**The data**

-- ==== Sys2Proof/Machine/Tmf.lean ====
section
/-! DEFINITION. Checked tile memory: handles and generations, retirement, host tiles and stream channels
(R116 to R137), and the writing of 0 to HQE_CTRL.enable (R100, R135). -/

namespace Sys2Proof.Machine

open Sys2Proof

/-! ### Handles and generations (R119 to R121) -/

/-- The current generation of an index. -/
def Tmf.gen (t : Tmf) (i : Nat) : Nat := (look i t.gens).getD t.baseGen

/-- The next generation: 0x0001 follows 0xFFFF (R119). -/
def nextGen (g : Nat) : Nat := if g ≥ 0xFFFF then 1 else g + 1

/-- A generation incremented. -/
def Tmf.bump (i : Nat) (t : Tmf) : Tmf := { t with gens := put i (nextGen (t.gen i)) t.gens }

/-- The handle of an index (R119). -/
def Tmf.handle (t : Tmf) (i : Nat) : Nat := t.gen i * 2 ^ 16 + i

/-- The index of a handle. -/
def handleIdx (h : Nat) : Nat := h % 2 ^ 16

/-- The host tile a handle names, if it is good (R120). -/
def Tmf.hostTile (t : Tmf) (h : Nat) : Option Tile :=
  let i := handleIdx h
  if isPool i && !t.oos.contains i && h / 2 ^ 16 == t.gen i then
    match look i t.tiles with
    | some x => if x.owner = .host then some x else none
    | none => none
  else none

/-- Device-region tiles freed: each generation increments (R119). -/
def State.freeTiles (l : List Nat) (s : State) : State := s.onTmf (fun t => l.foldl (fun t i => t.bump i) t)

/-- A pool tile freed; its generation increments. -/
def Tmf.freeTile (i : Nat) (t : Tmf) : Tmf := { t with tiles := del i t.tiles }.bump i

/-! ### Allocation (R129) -/

/-- Tiles the host holds. -/
def Tmf.hostCount (t : Tmf) : Nat := (t.tiles.filter (fun x => x.2.owner = .host)).length

/-- Free pool tiles that no channel has reserved. -/
def Tmf.unreserved (t : Tmf) : Nat := t.poolFree - sumN (t.chans.map (fun c => c.reserve - c.heldTiles))

/-- The first free pool index at or after `i`, cyclically, within `n` indices. -/
def Tmf.freeFrom (t : Tmf) : (n i : Nat) → Option Nat
  | 0, _ => none
  | n + 1, i =>
    if (look i t.tiles).isNone && !t.oos.contains i then some i
    else t.freeFrom n (if i ≥ 0xFBFF then 0x0940 else i + 1)

/-- Which free index is taken next is not defined (R129): an open value. -/
def State.freeIndex (s : State) : Option Nat := s.tmf.freeFrom 62144 (0x0940 + Config.freeNat s.free % 62144)

/-- A tile allocated: OPEN, all bytes 0 (the content of a new tile is not stated). -/
def State.alloc (o : TileOwner) (s : State) : State × Option Nat :=
  match s.freeIndex with
  | none => (s, none)
  | some i =>
    ((s.took).onTmf (fun t => { t with tiles := t.tiles ++ [(i, ⟨o, false, zeros 4096, 0⟩)] }), some i)

/-- `n` host tiles allocated, with their handles in order. -/
def State.allocHost : (n : Nat) → State → State × List Nat
  | 0, s => (s, [])
  | n + 1, s =>
    match s.alloc .host with
    | (s1, none) => (s1, [])
    | (s1, some i) =>
      let r := s1.allocHost n
      (r.1, s1.tmf.handle i :: r.2)

/-! ### Retirement (R125 to R128) -/

/-- Consumer codes of tile-check events (Table 04-3). -/
def consHost : Nat := 0
def consHqe : Nat := 1
def consKce : Nat := 2
def consSpa : Nat := 3
def consEvr : Nat := 4
def consVpc : Nat := 5
def consSup : Nat := 6

/-- The physical tile of an index: its own number until it is remapped. -/
def Tmf.physOf (t : Tmf) (i : Nat) : Nat := (look i t.phys).getD i

/-- An index's physical tile is retired: the index is remapped to a spare under a new generation, or goes out of service
when none remains (R126, R127); a host tile that ends so gets a new generation too (R119). Which free spare is not stated: they are
taken in ascending order (DESIGN CHOICE, log entry 17). -/
def Tmf.retireIdx (consumer i : Nat) (t : Tmf) : Tmf :=
  let t1 := { t with tiles := del i t.tiles, coeffs := del i t.coeffs, lastValid := true, lastConsumer := consumer, lastIndex := i }
  if t.sparesFree = 0 then
    let t2 := { t1 with oos := if t1.oos.contains i then t1.oos else t1.oos ++ [i] }
    if (look i t.tiles).any (fun x => x.owner = .host) then t2.bump i else t2
  else ({ t1 with phys := put i (64512 + (1024 - t.sparesFree)) t1.phys, sparesFree := t.sparesFree - 1 }).bump i

/-- The retire map in the TMF. -/
def Tmf.retireMap (t : Tmf) : RetireMap := ⟨t.phys, t.oos, t.sparesFree⟩

/-- The retire map goes to the Spire's NVM by the two-slot method, or waits until NVM writes may start (R126, R491). -/
def State.saveMap (s : State) : State :=
  s.onSup (fun p => if p.holdupReady then p.retPut s.tmf.retireMap else { p with retNext := some s.tmf.retireMap })

/-- A failed tile is retired: the map, its records and its event (R126 to R128, Table 04-3). `other`: another copy is used. -/
def State.retire (consumer i src : Nat) (other : Bool) (s : State) : State :=
  let phys := s.tmf.physOf i
  let arg := consumer * 2 ^ 16 + i
  let s1 := ((s.onTmf (Tmf.retireIdx consumer i)).saveMap).faultRec 1 0x0101 i consumer phys
  let s2 := if other then s1.postEvent .pf0 66 0x01 arg src
    else (s1.faultRec 1 0x0102 i consumer phys).postEvent .pf0 66 0x02 arg src
  if s.tmf.sparesFree = 0 then (s2.faultRec 1 0x0103 i consumer phys).postEvent .pf0 66 0x03 arg noSource else s2

/-- A copy of a pair can be used: it is in service and not waiting for its restoration (R125, R127). -/
def Tmf.usable (t : Tmf) (i : Nat) : Bool := !t.oos.contains i && !t.restoring.contains i

/-- One copy of a pair failed: it is retired and waits for its restoration from the other copy (R125). -/
def State.retireCopy (consumer i src : Nat) (s : State) : State :=
  (s.retire consumer i src true).onTmf (fun t =>
    { t with restoring := if t.oos.contains i then t.restoring else t.restoring ++ [i] })

/-- The index of the other copy of a pair (Table 04-1). -/
def pairOther (i : Nat) : Nat :=
  if i < 0x20 then i + 0x20 else if i < 0x40 then i - 0x20 else if i < 0x240 then i + 0x200 else i - 0x200

/-- A retired copy is restored from the other one (R125): a coefficient tile's bytes are copied; the ledger's two copies both hold SPA's
entries. -/
def Tmf.restorePair (i : Nat) (t : Tmf) : Tmf :=
  { t with
    restoring := t.restoring.filter (fun x => x ≠ i)
    coeffs := match look (pairOther i) t.coeffs with
      | none => t.coeffs
      | some b => putSorted i b t.coeffs }

/-- A producer's write to a pair waits until its copies are restored (R125): the restoration comes first. -/
def Tmf.settle (a b : Nat) (t : Tmf) : Tmf :=
  [a, b].foldl (fun t i => if t.restoring.contains i then t.restorePair i else t) t

/-- A coefficient set written to its committed pair, copy A and then copy B, once the pair is restored; a copy out of service stays so
(R123, R125, R127, R180). `n` is 8 × group + band. -/
def Tmf.putCoeff (n : Nat) (b : List Byte) (t : Tmf) : Tmf :=
  [0x40 + n, 0x240 + n].foldl (fun t i => if t.oos.contains i then t else { t with coeffs := putSorted i b t.coeffs })
    (t.settle (0x40 + n) (0x240 + n))

/-- KCE loads a committed set from copy A, or from copy B where A fails its check; false where neither is good (R124, R125, R128).
`bad` lists the indices that fail now. -/
def State.loadCoeff (bad : List Nat) (n : Nat) (s : State) : State × Bool :=
  let a := 0x40 + n
  let b := 0x240 + n
  if s.tmf.usable a && !bad.contains a then (s, true)
  else if s.tmf.usable b && !bad.contains b then (if s.tmf.usable a then s.retireCopy consKce a (n / 8) else s, true)
  else (([a, b].filter s.tmf.usable).foldl (fun s i => s.retire consKce i (n / 8) false) s, false)

/-- SUP writes the sets of a commit into their committed tiles and KCE loads each of them; false where one has no good copy
(R66, R124, R180). -/
def State.loadCoeffs (bad : List Nat) (sets : List (Nat × List Byte)) (s : State) : State × Bool :=
  let s1 := sets.foldl (fun s x => s.onTmf (Tmf.putCoeff x.1 x.2)) s
  sets.foldl (fun a x => let y := a.1.loadCoeff bad x.1; (y.1, a.2 && y.2)) (s1, true)

/-! ### Host tile commands (Table 04-6, R134) -/

/-- A tile of a commit in progress (R63). A handle of the commit's manifests counts by its index, whatever its generation (DESIGN CHOICE,
log entry 17). -/
def State.listed (s : State) (i : Nat) : Bool :=
  s.sup.commits.any (fun c => c.handles.any (fun h => handleIdx h == i))

/-- TILE_ALLOC: all or none, within the host limit and the unreserved free tiles (R129). -/
def tileAlloc (q : Sqe) (s : State) : State :=
  let n := bits (sd q 6) 11 0
  if s.tmf.hostCount + n > s.tmf.hostLimit || s.tmf.unreserved < n then s.done q stNO_TILES 0
  else
    let r := s.allocHost n
    r.1.replyDone q (r.2.flatMap (le 4)) n

/-- Meaning of TILE_ALLOC (R129). -/
def execTileAlloc (q : Sqe) (s : State) : Res :=
  let n := bits (sd q 6) 11 0
  .next (hostCmd 0x10 q [(sd q 4 == 4 * n, 4, 0), (1 ≤ n && n ≤ 2048, 6, 0)] (tileAlloc q) s.start)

**Your goal**
Tally the lines of the data that contain the string "stated", and report nothing but the tally.

**Answer to this exercise**
2